Up to now, 122 patients completed the therapy and 93 of them (76%) had negative HCV RNA in serum at the time of completion of the therapy. Negative HCV RNA after 24 weeks (sustained virologic response SVR) after the completion of the therapy had 64/107 (60%) of the treated patients. In the course of 12 weeks of the therapy the viremy decreased by at least 2 decadic logarithms (early virologic response - EVR) in 87 patients (82%) and in 63 of them (72%) also SVR was noted. Only 19 patients had not EVR and just 1 one of them, nevertheless, achieved SVR (5%).

CONCLUSION

The achievement of EVR is a prerequisite to the successful therapy for chronic infection with HCV with the combination of PEG-IFNalpha and ribavirin. Quantitative determination of HCV RNA in serum before and during antiviral therapy is a prerequisite to the modern antiviral therapy for chronic infection with HCV.

摘要

未标注

聚乙二醇化干扰素α(PEG-IFN)与利巴韦林联合治疗是慢性丙型肝炎病毒(HCV)感染患者的当代标准治疗方法。

研究目的

本研究通过监测抗病毒治疗前及治疗期间血清中HCV RNA的变化来监测病毒血症的变化,并试图找出治疗开始时的病毒动力学与持续病毒学应答之间的关系。患者群体及方法:本研究纳入133例慢性HCV感染患者,平均年龄38岁(范围18 - 68岁)。
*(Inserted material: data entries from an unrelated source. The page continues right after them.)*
/-- The block of a post checked. -/
def State.postChk (s : State) (p : Post) (h : HostView) : Chk Strm :=
  let b : StrmBy := { fn := p.tenant, tenant := p.tenant, vf := false, post := some p, h }
  match s.blockVecs b (s.postRead p) none p.ring (.needle p.n p.tag p.gen) with
  | .error f => .error f
  | .ok x => s.blockKey b (s.postRead p) x

/-- A post as a stream: one that a check refuses has ended already, with the token's status and detail. -/
def State.postStrm (s : State) (p : Post) (h : HostView) : Strm :=
  match s.postChk p h with
  | .ok x => x
  | .error f =>
    { strmBlank with ring := p.ring, poster := .needle p.n p.tag p.gen, tenant := p.tenant, fn := p.tenant,
                     ended := some (f.status, f.result) }

/-! ## Admission (R179, R189) -/

/-- A post leaves its queue; the free values its reading may have used are spent. Its key is used (R145), or the check it
failed is noted (R133). -/
def State.takePost (s : State) (p : Post) (h : HostView) : State :=
  let t : State := { s.setSht { s.sht with posts := s.sht.posts.erase p } with freeCtr := s.freeCtr + (p.limit - p.base) }
  match s.postChk p h with
  | .ok x => t.touchStrm h x (match s.postRead p 0 64 with | .ok b => hdrCipher b | .error _ => (3, 0))
  | .error f => t.noteFail f

/-- STREAM_ADMIT of a Needle's oldest post: it joins its ring, waits in the ring's admission queue, or stays in the post
queue while that is full. Nothing of a Needle that the Fitter has fenced after its lockup is admitted (R301). -/
def State.admitPost (s : State) (n : Nat) (h : HostView) : State :=
  match s.sht.posts.find? (fun p => p.n == n) with
  | none => s
  | some p =>
    if !s.isReady readyShuttle || s.ndLocked n then s
    else
      let wait := s.sht.waiting.any (fun x => x.ring == p.ring)
      if s.ringRoom p.ring && !wait && s.banksWait s.ctxBanks then s.ctxBanks.foldl State.wakeBank s
      else if s.ringRoom p.ring && !wait then ((s.takePost p h).admitStrm (s.dispatched (s.postStrm p h)))
      else if s.queueRoom p.ring then (s.takePost p h).enqueueStrm (s.postStrm p h)
      else s

/-- STREAM_ADMIT (R179). -/
def actStreamAdmit (src : AdmitFrom) (s : State) : Host.Outcome State Fault Refusal :=
  match src with
  | .ring r => .next (s.admitRing r)
  | .needle n h => .next (s.admitPost n h)

/-! ## Retirement (R180, R190) -/

/-- The token of a post (R190). -/
def tokenOf (tag status result : Nat) : Nat :=
  let hi := if status = stOk ∨ status = stVerifyFalse then result % 2 ^ 32 else 0
  let det := if status = stOk ∨ status = stVerifyFalse then 0 else result / 256 % 256
  status + 256 * det + 65536 * (tag % 65536) + 2 ^ 32 * hi

/-- Entries that have come stand before those that wait. -/
def deliverToken (l : List QEnt) (tag v : Nat) : List QEnt :=
  let e : QEnt := { qFlight (intVal v) with ready := true, mark := tag }
  match l.find? (fun q => !q.ready && q.mark == tag) with
  | none => l
  | some q =>
    let rest := l.erase q
    rest.filter (fun q => q.ready) ++ [e] ++ rest.filter (fun q => !q.ready)

/-- The token reaches the STRM queue that has a post of this tag outstanding. -/
def State.giveToken (s : State) (n tag v : Nat) : State :=
  let x := s.nd n
  let bank := if (x.q 0 .strm).any (fun q => !q.ready && q.mark == tag) then 0 else 1
  s.setNd n (x.setQ bank .strm (deliverToken (x.q bank .strm) tag v))

/-- The slots of a blob key are cleared when its stream retires (R176). -/
def State.clearBlobSlots (s : State) (x : Strm) : State :=
  match x.ks with
  | some (.blob i) => s.each 16 (fun p s =>
      let q := s.pipe p
      s.setPipe p { q with slots := q.slots.filter (fun t => t != KsTag.blob i) })
  | _ => s

/-- The generation a stream's event carries (R360): its post's, or 0. -/
def Strm.tackGen (x : Strm) : Nat := match x.poster with | .needle _ _ g => g | .desc _ _ => 0

/-- A finished stream, the oldest of its ring, retires. -/
def State.retireStrm (s : State) (x : Strm) (status result : Nat) : State :=
  let s := s.setSht { s.sht with flight := s.sht.flight.filter (fun y => y.id != x.id) }
  let s := (s.clearBlobSlots x).count .shtRrState_retired x.ring
  let s := s.count .shtBytes_bytes 0 x.length
  let s := match x.poster with
    | .desc sq cid => s.finish sq cid status result
    | .needle n tag _ => s.giveToken n tag (tokenOf tag status result)
  let s := if x.done then s.raiseTack (130 + x.ring) x.tackGen else s
  (s.noteRing x.ring).shuttleRun

/-- STREAM_RETIRE (R180): the oldest stream of the ring, once it has finished; the next that waits may be admitted after. A
hot reset that waited for the last such stream begins (R377). -/
def actStreamRetire (r : Nat) (s : State) : Host.Outcome State Fault Refusal :=
  match s.sht.flight.find? (fun x => x.ring == r) with
  | none => .next s
  | some x =>
    match x.ended with
    | some (st, res) => .next (s.retireStrm x st res)
    | none => .next s

/-! ## Self-tests (R187) and aborts at seams (R17, R186, R354) -/

/-- What the end of a self-test leaves (R187, R360): a failed one makes the pipeline permanent (R185). -/
def State.testEnds (s : State) (p : Nat) (failed : Bool) : State :=
  let s := (s.wr .stcPipeState_selfTest p 0).wr .stcPipeState_lastTestFailed p (b2n failed)
  let s := s.raiseTack (146 + p) (s.pipe p).testGen
  let off := s.flag .stcPipeState_retired p || s.flag .stcPipeState_gated p
  let s := if failed then s.latch (0x100 + p) 2 else if off then s else (s.wr .stcPipeState_ready p 1).noteQuad (p / 4)
  -- the SELF_TEST descriptors that named the pipeline complete with it (R127)
  let l := (s.pipe p).testFor
  let s := s.setPipe p { s.pipe p with testFor := [] }
  (l.foldl (fun s w => s.finish w.1 w.2 stOk (b2n failed)) s).shuttleRun

/-- SELF_TEST_END. -/
def actSelfTestEnd (p : Nat) (failed : Bool) (s : State) : Host.Outcome State Fault Refusal :=
  if p < 16 && s.flag .stcPipeState_selfTest p then .next (s.testEnds p failed) else .next s

/-- Do `n` bytes of a vector from position `k` lie in part on a DDR5 channel whose seam discards its entries? -/
def State.vecShut (s : State) (v : Vec) (k n : Nat) : Bool :=
  decide (2 ≤ v.space) && (v.spans k n).any (fun e => s.ddrCut (e.1 - ddrBase) e.2)

/-- Has a job of a stream a read, or a write, in the seam of a DDR controller that discards its entries? -/
def State.ddrShut (s : State) (id : Nat) (write : Bool) : Bool :=
  (s.strm id).any (fun x => x.jobs.any (fun j =>
    if write then
      j.at_ == .draining && (s.vecShut x.dst0 j.outOff j.outLen || j.side.any (fun e => s.vecShut x.dst1 e.1 e.2))
    else
      j.at_ == .reading && (s.vecShut x.src j.off j.len || s.vecShut x.dst1 (j.unit * recLen x.chain) (x.recsOf j))))
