-- ==== Sys2Proof/Machine/Services.lean ====
section
/-! DEFINITION. Dispatch of descriptors (R22, R73, R74, R98): readiness, holds, fences, and what every command leaves the
block to do: classify latched units, dispatch what waited. -/

namespace Sys2Proof.Machine

open Sys2Proof

/-! ## What a descriptor needs (R22) -/

/-- A cipher stage among the stages of a group 0x01 descriptor, and a vector in DDR5 space. -/
def Work.strmNeeds (w : Work) : Bool × Bool :=
  if w.opcode = 0x0101 then
    let chain := chainOf ((List.range 4).map (fun j => w.f (54 + j) 1))
    let sp := w.f 58 1
    let inDdr := fun (bit off : Nat) =>
      bitOf sp bit && !decide (boltBase ≤ w.f off 8 ∧ w.f off 8 < boltBase + boltSize)
    (chain.any isCipher, inDdr 0 8 || inDdr 2 16 || (recLen chain != 0 && inDdr 4 24))
  else if w.opcode = 0x0102 then
    let b := w.block.getD []
    let chain := chainOf (hdrCodes b)
    let inDdr := fun (o : Nat) => decide (2 ≤ leAt b (o + 14) 1 % 4)
    (chain.any isCipher, inDdr 64 || inDdr 80 || (recLen chain != 0 && inDdr 96))
  else (false, false)

/-- Every DDR5 channel that is not retired. -/
def State.ddrSets (s : State) : List (List Nat) :=
  ((List.range 8).filter (fun c => !s.flag .ddrcState_retired c)).map (fun c => [readyDdr c])

/-- The readiness sets of a descriptor: at least one bit of each (R22). -/
def State.needSets (s : State) (w : Work) : List (List Nat) :=
  let needle := List.range' 16 8
  let one := fun (b : Bool) (k : Nat) => if b then [[k]] else []
  let op := w.opcode
  let group : List (List Nat) :=
    match op / 256 with
    | 1 =>
      let n := w.strmNeeds
      [[readyShuttle], List.range' 24 4, [readyTier 0], [readyTier 1], [readyTier 2]] ++ (if n.2 then s.ddrSets else [])
        ++ one n.1 readyVault
    | 2 => [needle, [readyVault], [readyTrng]]
    | 3 =>
      let pw := decide (0x0301 ≤ op ∧ op ≤ 0x0303)
      let keyed := decide (0x0303 ≤ op ∧ op ≤ 0x0305) || (pw && (w.pepKind == 0 || w.pepKind == 2))
      [needle, [readyShuttle]] ++ one keyed readyVault ++ one (op == 0x0303) readyTrng
        ++ (if pw && w.hashInDdr then s.ddrSets else [])
    | 4 => [readyVault] :: one (op == 0x0401 || op == 0x0402 || op == 0x0404 || op == 0x0405 || op == 0x0408) readyTrng
    | 5 => [needle, [readySessions], [readyVault]]
    | 6 => [needle, [readyVault]]
    | 7 => List.range' 32 4 :: one (op != 0x0701) readyMesh
    | 0x0F => [[readyFitter]]
    | _ => []
  [readyRings] :: [readyHub] :: group

/-- The required bits that are clear, as a NOT_READY record reports them (R100): a set without a ready bit shows whole. -/
def State.unmet (s : State) (w : Work) : Nat :=
  (s.needSets w).foldl (fun m l => if l.any s.isReady then m else l.foldl (fun m b => withBit m b true) m) 0

/-! ## Dispatch (R73, R74, R98) -/

/-- The operations by opcode; any other is UNSUPPORTED (R98 step 2). -/
def performByOpcode (w : Work) (s : State) : State :=
  match w.opcode with
  | 0x0101 => performStream w s
  | 0x0102 => performStreamCmd w s
  | 0x0201 => performSign w s
  | 0x0202 => performVerify w s
  | 0x0203 => performEcdh w s
  | 0x0204 => performRsaEncrypt w s
  | 0x0205 => performRsaDecrypt w s
  | 0x0206 => performKemEncaps w s
  | 0x0207 => performKemDecaps w s
  | 0x0208 => performPubkeyExport w s
  | 0x0301 => performPasswordVerify w s
  | 0x0302 => performPasswordHash w s
  | 0x0303 => performPasswordDerive w s
  | 0x0304 => performMac w s
  | 0x0305 => performMacVerify w s
  | 0x0401 => performCreate w s
  | 0x0402 => performImport w s
  | 0x0403 => performExportWrapped w s
  | 0x0404 => performDerive w s
  | 0x0405 => performRotate w s
  | 0x0406 => performDestroy w s
  | 0x0407 => performQuery w s
  | 0x0408 => performRewrapStart w s
  | 0x0409 => performRewrapStatus w s
  | 0x040A => performBackupSeal w s
  | 0x040B => performBackupRestore w s
  | 0x0501 => performOpen w s
  | 0x0502 => performUpdate w s
  | 0x0503 => performFinal w s
  | 0x0504 => performClose w s
  | 0x0505 => performMigrate w s
  | 0x0601 => performLoad w s
  | 0x0602 => performInvoke w s
  | 0x0603 => performUnload w s
  | 0x0701 => performJoin w s
  | 0x0702 => performLeave w s
  | 0x0703 => performShardConfig w s
  | 0x0704 => performMemberQuery w s
  | 0x0705 => performTakeover w s
  | 0x0F00 => performNop w s
  | 0x0F01 => performErrorRingSetup w s
  | 0x0F02 => performProfileChange w s
  | 0x0F03 => performRetire w s
  | 0x0F04 => performRestore w s
  | 0x0F05 => performSelfTest w s
  | 0x0F06 => performRingRestart w s
  | 0x0F07 => performRingClass w s
  | 0x0F08 => performVectorRetarget w s
  | 0x0F09 => performTenantLimits w s
  | op => s.complete w stUnsupported (resultOf 0 0 op)

/-- Is the opcode one of the table's (R98 step 2)? -/
def opAssigned (op : Nat) : Bool :=
  let lo := op % 256
  match op / 256 with
  | 1 => lo == 1 || lo == 2
  | 2 => decide (1 ≤ lo ∧ lo ≤ 8)
  | 3 => decide (1 ≤ lo ∧ lo ≤ 5)
  | 4 => decide (1 ≤ lo ∧ lo ≤ 0x0B)
  | 5 => decide (1 ≤ lo ∧ lo ≤ 5)
  | 6 => decide (1 ≤ lo ∧ lo ≤ 3)
  | 7 => decide (1 ≤ lo ∧ lo ≤ 5)
  | 0x0F => decide (lo ≤ 9)
  | _ => false

/-- Does the descriptor wait for something other than readiness: the end of Bolt maintenance, which holds every request of the
engines (R331), room in its ring's admission queue (R179), or the end of a
hand-off of the session it names (R122)? -/
def State.mustWait (s : State) (w : Work) : Bool :=
  if s.flag .boltMode_maint && decide (w.opcode / 256 ≤ 6) then true
  else if w.opcode / 256 = 1 then !s.queueRoom w.ring
  else if w.opcode / 256 = 5 ∧ w.opcode ≠ 0x0501 then
    let x := s.sess (w.ref % 65536)
    w.seKind == 1 && x.migrating.isSome && x.gen == w.ref / 65536
  else false

/-- Holds a descriptor that readiness does not dispatch (R74): NOT_READY at once with a limit of 0 or a full store. -/
def State.hold (s : State) (w : Work) (m : Nat) : State :=
  match w.at_ with
  | .held _ => s
  | _ =>
    if s.holdLimitNs = 0 ∨ 4096 ≤ s.heldCount then s.complete w stNotReady m else s.moveWork w (.held s.time)

/-- Considers a fetched descriptor for dispatch. The block of a STREAM_CMD is read first: a read that fails completes at
once (R103). -/
def State.consider (s : State) (w : Work) : State :=
  if s.isFenced w then s.moveWork w .fenced
  else if w.opcode = 0x0102 ∧ w.block = none then s.failWork w { fail stDmaFault 0xFF 1 with aer := true }
  else
    let m := s.unmet w
    if m ≠ 0 then s.hold w m
    else if opAssigned w.opcode && s.mustWait w then s.moveWork w .fenced
    else performByOpcode w ((s.operandReads w).serveWork w)

/-- A descriptor command: its fetched descriptor is the oldest one of this SQ with these bytes that waits for its command,
or a new one. -/
def State.submit (s : State) (opcode sq : Nat) (d : Desc) (h : HostView) (fin : InvokeEnd) (flag : Bool) : State :=
  let w : Work := { sq, opcode, d, h, fin, flag, at_ := .landed }
  match s.rings.work.find? (fun x => x.sq == sq && x.opcode == opcode && x.d == d && x.at_ == .landed) with
  | some x => State.consider { s with rings := { s.rings with work := s.rings.work.replace x w } } w
  | none => State.consider (s.addWork w) w

/-! ## What every command is followed by -/

/-- Is generation `g` of an entry what a write of it replaces whose commit is pending? -/
def State.oldPending (s : State) (i g : Nat) : Bool :=
  s.mesh.shards.any (fun x => x.2.pend.any (fun p => p.w.index == i && p.old.live && p.old.generation == g))

/-- Key-schedule slots of an entry whose generation is no longer current, when no stream is bound to them (R176). -/
def State.purgeSlots (s : State) : State :=
  if s.sht.pipes.all (fun p => p.2.slots.isEmpty) then s
  else
    let bound := fun (t : KsTag) => (s.sht.flight ++ s.sht.waiting).any (fun x => x.ks == some t)
    let keep := fun (t : KsTag) => match t with
      | .entry i g => bound t || ((s.entry i).live && (s.entry i).generation == g) || s.oldPending i g
      | .blob _ => true
    s.each 16 (fun p s => let x := s.pipe p; s.setPipe p { x with slots := x.slots.filter keep })

/-- Does a descriptor wait for dispatch? -/
def Work.waits (w : Work) : Bool := match w.at_ with | .fenced => true | .held _ => true | _ => false

/-- Descriptors that wait are considered again, in fetch order. -/
def State.reconsider (s : State) : State :=
  (s.rings.work.filter Work.waits).foldl (fun s w => if s.rings.work.contains w then s.consider w else s) s

/-- Shows a number in a status field. -/
def State.showCount (s : State) (f : Fld) (i n : Nat) : State :=
  if s.rd f i = n % 2 ^ f.spec.width then s else s.wr f i n

/-- The open session contexts, the streams of a retire ring in flight and those waiting, the filled key-schedule slots. -/
def State.openSessions (s : State) : Nat := (s.vault.sessions.filter (fun e => e.2.isOpen)).length
def State.ringInFlight (s : State) (r : Nat) : Nat := (s.sht.flight.filter (fun x => x.ring == r)).length
def State.ringWaiting (s : State) (r : Nat) : Nat := (s.sht.waiting.filter (fun x => x.ring == r)).length
def State.filledSlots (s : State) (p : Nat) : Nat := (s.pipe p).slots.length

/-- The status fields that count what the block holds: RING_STAT.held, VT_SESSIONS.open, SHT_RR_STATE.in_flight and
.waiting, STC_PIPE_STATE.ks_slots. -/
def State.showStatus (s : State) : State :=
  let s := s.showCount .ringStat_held 0 s.heldCount
  let s := s.showCount .vtSessions_open 0 s.openSessions
  let s := s.each 16 (fun r s => s.showCount .shtRrState_inFlight r (s.ringInFlight r))
  let s := s.each 16 (fun r s => s.showCount .shtRrState_waiting r (s.ringWaiting r))
  s.each 16 (fun p s => s.showCount .stcPipeState_ksSlots p (s.filledSlots p))

/-- What the block does by itself after a command: begins a hot reset that waited (R48), goes on with an update (R463), classifies latched units (R429,
R435), clears slots (R176), completes configurations (R419), dispatches what waited (R73, R74), serves the Hub's waiting
transactions. The status fields that count follow. -/
def State.settle (s : State) : State :=
  let s := State.rollOn 9 s.hotWhenDone
  let s := State.classifyLatched (s.fit.latched.length + 64) s
  s.purgeSlots.finishConfs.reconsider.showStatus.hubDrain.showStatus

/-- A handler followed by `settle`. -/
def settled (o : Host.Outcome State Fault Refusal) : Host.Outcome State Fault Refusal :=
  match o with
  | .next s => .next s.settle
  | o => o

end Sys2Proof.Machine
end

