-- ==== Sys2Proof/Certificates/Slice0/Obligations.lean ====
section
/-! DEFINITION. The statements about the block, for the provers: what a step is, what each command does in the states in
which the spec gives it its effect, what stays, and rules of the spec about whole tables and records. -/

open Sys2Proof Sys2Proof.Machine

/-! ## The step, reset, whole-machine properties -/

/-- One step takes the command at the front of the queue and runs it on the state with the queue's rest. On an empty queue
only device time advances, by one nanosecond: that clause is the model's choice (log 2), no rule of the spec. -/
def Obligations.StepRunsFront : Prop :=
  (∀ (s : State) (c : Instr) (rest : List Instr),
    step { s with pending := c :: rest } = exec c { s with pending := rest }) ∧
  (∀ s : State, s.pending = [] → step s = .next { s with time := s.time + 1 })

/-- After reset every register field reads its reset value, no command waits, no descriptor is held, the host link is
down, no ring is started, the set-up is not locked, no function is ready, and the memories list nothing but what the
reset contents differ in. The values of pins and of the life cycle that the spec leaves open are the model's (logs 5 and
6). -/
def Obligations.ResetState : Prop :=
  (∀ (f : Fld) (i : Nat), i < 65536 → State.reset.rd f i = Fld.reset State.reset.part i f) ∧
    State.reset.pending = [] ∧ State.reset.rings.work = [] ∧ State.reset.rings.sqs = [] ∧
    State.reset.rings.running = false ∧ State.reset.pcie.linkUp = false ∧ State.reset.pcie.out = [] ∧
    State.reset.locked = false ∧ (∀ b < 64, State.reset.isReady b = false) ∧ State.reset.host = [] ∧
    State.reset.bolt.data = [] ∧ State.reset.ddr.data = [] ∧ State.reset.time = 0

/-- Reset leaves canonical stores and status fields that tell what the block holds. -/
def Obligations.ResetMeetsInvariants : Prop :=
  State.reset.regsWf = true ∧ Memory.wf State.reset = true ∧ State.reset.StatusShown

/-- After any step the status fields that count tell what the block holds: RING_STAT.held, VT_SESSIONS.open,
SHT_RR_STATE's counts, STC_PIPE_STATE.ks_slots; an idle step keeps this. -/
def Obligations.StatusShownInvariant : Prop :=
  ∀ s t : State, s.StatusShown → step s = .next t → t.StatusShown

/-- No command stops the block: every command completes in every state, and from every state every step answers a next
state. -/
def Obligations.EveryStepAnswers : Prop :=
  (∀ (c : Instr) (s : State), ∃ t, exec c s = .next t) ∧ ∀ s : State, ∃ t, step s = .next t

/-- Little-endian numbers (R8): `n` bytes spell their number back, byte 0 the least significant, and a number that fits
is spelt by its own bytes. -/
def Obligations.LittleEndianBytes : Prop :=
  (∀ n v, ofLe (leBytes n v) = v % 2 ^ (8 * n)) ∧ (∀ n v, (leBytes n v).length = n) ∧
    (∀ bs : List Byte, leBytes bs.length (ofLe bs) = bs)

/-! ## Supplies, reset pins, the host link (chapters 02 and 15) -/

/-- The supplies and the reset pins (R377, R380, R476): an assertion starts a cold reset (a warm one for PERST_N with
perst_warm = 1) unless a wider one is in progress; a release ends the reset when nothing else holds it. -/
def Obligations.ResetPins : Prop :=
  (∀ s : State, s.power.inReset ≠ some 1 → exec .powerOnReset s =
    .next ({ s.coldReset with power := { s.coldReset.power with porActive := true } } : State).settle) ∧
  (∀ s : State, s.power.inReset = some 1 → exec .powerOnReset s =
    .next ({ s with power := { s.power with porActive := true } } : State).settle) ∧
  (∀ s : State, s.power.porActive = true → s.power.sysRst = false → exec .powerOnResetRelease s =
    .next ({ s with power := { s.power with porActive := false } } : State).resetEnds.settle) ∧
  (∀ s : State, s.power.porActive = true → s.power.sysRst = true → exec .powerOnResetRelease s =
    .next ({ s with power := { s.power with porActive := false } } : State).settle) ∧
  (∀ (s : State) (below100 : Bool), s.power.inReset ≠ some 1 → exec (.sysRstNAssert below100) s =
    .next ({ s.coldReset with power :=
      { s.coldReset.power with sysRst := true, trip := s.coldReset.power.trip && !below100 } } : State).settle) ∧
  (∀ s : State, s.power.sysRst = true → s.power.porActive = false → exec .sysRstNRelease s =
    .next ({ s with power := { s.power with sysRst := false } } : State).resetEnds.settle) ∧
  (∀ s : State, s.power.perst = false → s.power.porActive = false → s.power.sysRst = false →
    s.flag .rstCtrl_perstWarm = false →
    exec .perstNAssert s = .next ({ s with power := { s.power with perst := true } } : State).coldReset.settle) ∧
  (∀ s : State, s.power.perst = false → s.power.porActive = false → s.power.sysRst = false →
    s.flag .rstCtrl_perstWarm = true →
    exec .perstNAssert s = .next ({ s with power := { s.power with perst := true } } : State).warmReset.settle) ∧
  (∀ s : State, s.power.perst = true → s.power.porActive = false → s.power.sysRst = false → exec .perstNRelease s =
    .next ({ s with power := { s.power with perst := false } } : State).resetEnds.settle)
其中86例为男性。88例患者此前未接受过治疗(初治患者),19例为复发患者,26例为既往常规干扰素α和利巴韦林治疗无应答者。106例患者(80%)感染基因型(G)1,3例(2%)感染G2,18例(14%)感染G3,1例感染G4,1例感染G6(低于1%),4例(3%)无法确定基因型。所有患者均接受聚乙二醇化干扰素α-2a(每周一次180μg)与利巴韦林联合治疗(G2或G3感染时每日800mg,G1感染且体重达74kg时每日1000mg,G1感染且体重75kg及以上时每日1200mg)。

结果

截至目前,122例患者完成治疗,其中93例(76%)在治疗结束时血清HCV RNA为阴性。治疗结束后24周时HCV RNA阴性(持续病毒学应答SVR)的患者有64/107例(60%)。在治疗的12周内,87例患者(82%)的病毒血症至少下降2个对数级(早期病毒学应答 - EVR),其中63例(72%)也实现了SVR。只有19例患者没有EVR,不过其中只有1例实现了SVR(5%)。

结论

实现EVR是聚乙二醇化干扰素α与利巴韦林联合治疗慢性HCV感染成功的前提条件。抗病毒治疗前及治疗期间血清中HCV RNA的定量测定是慢性HCV感染现代抗病毒治疗的前提条件。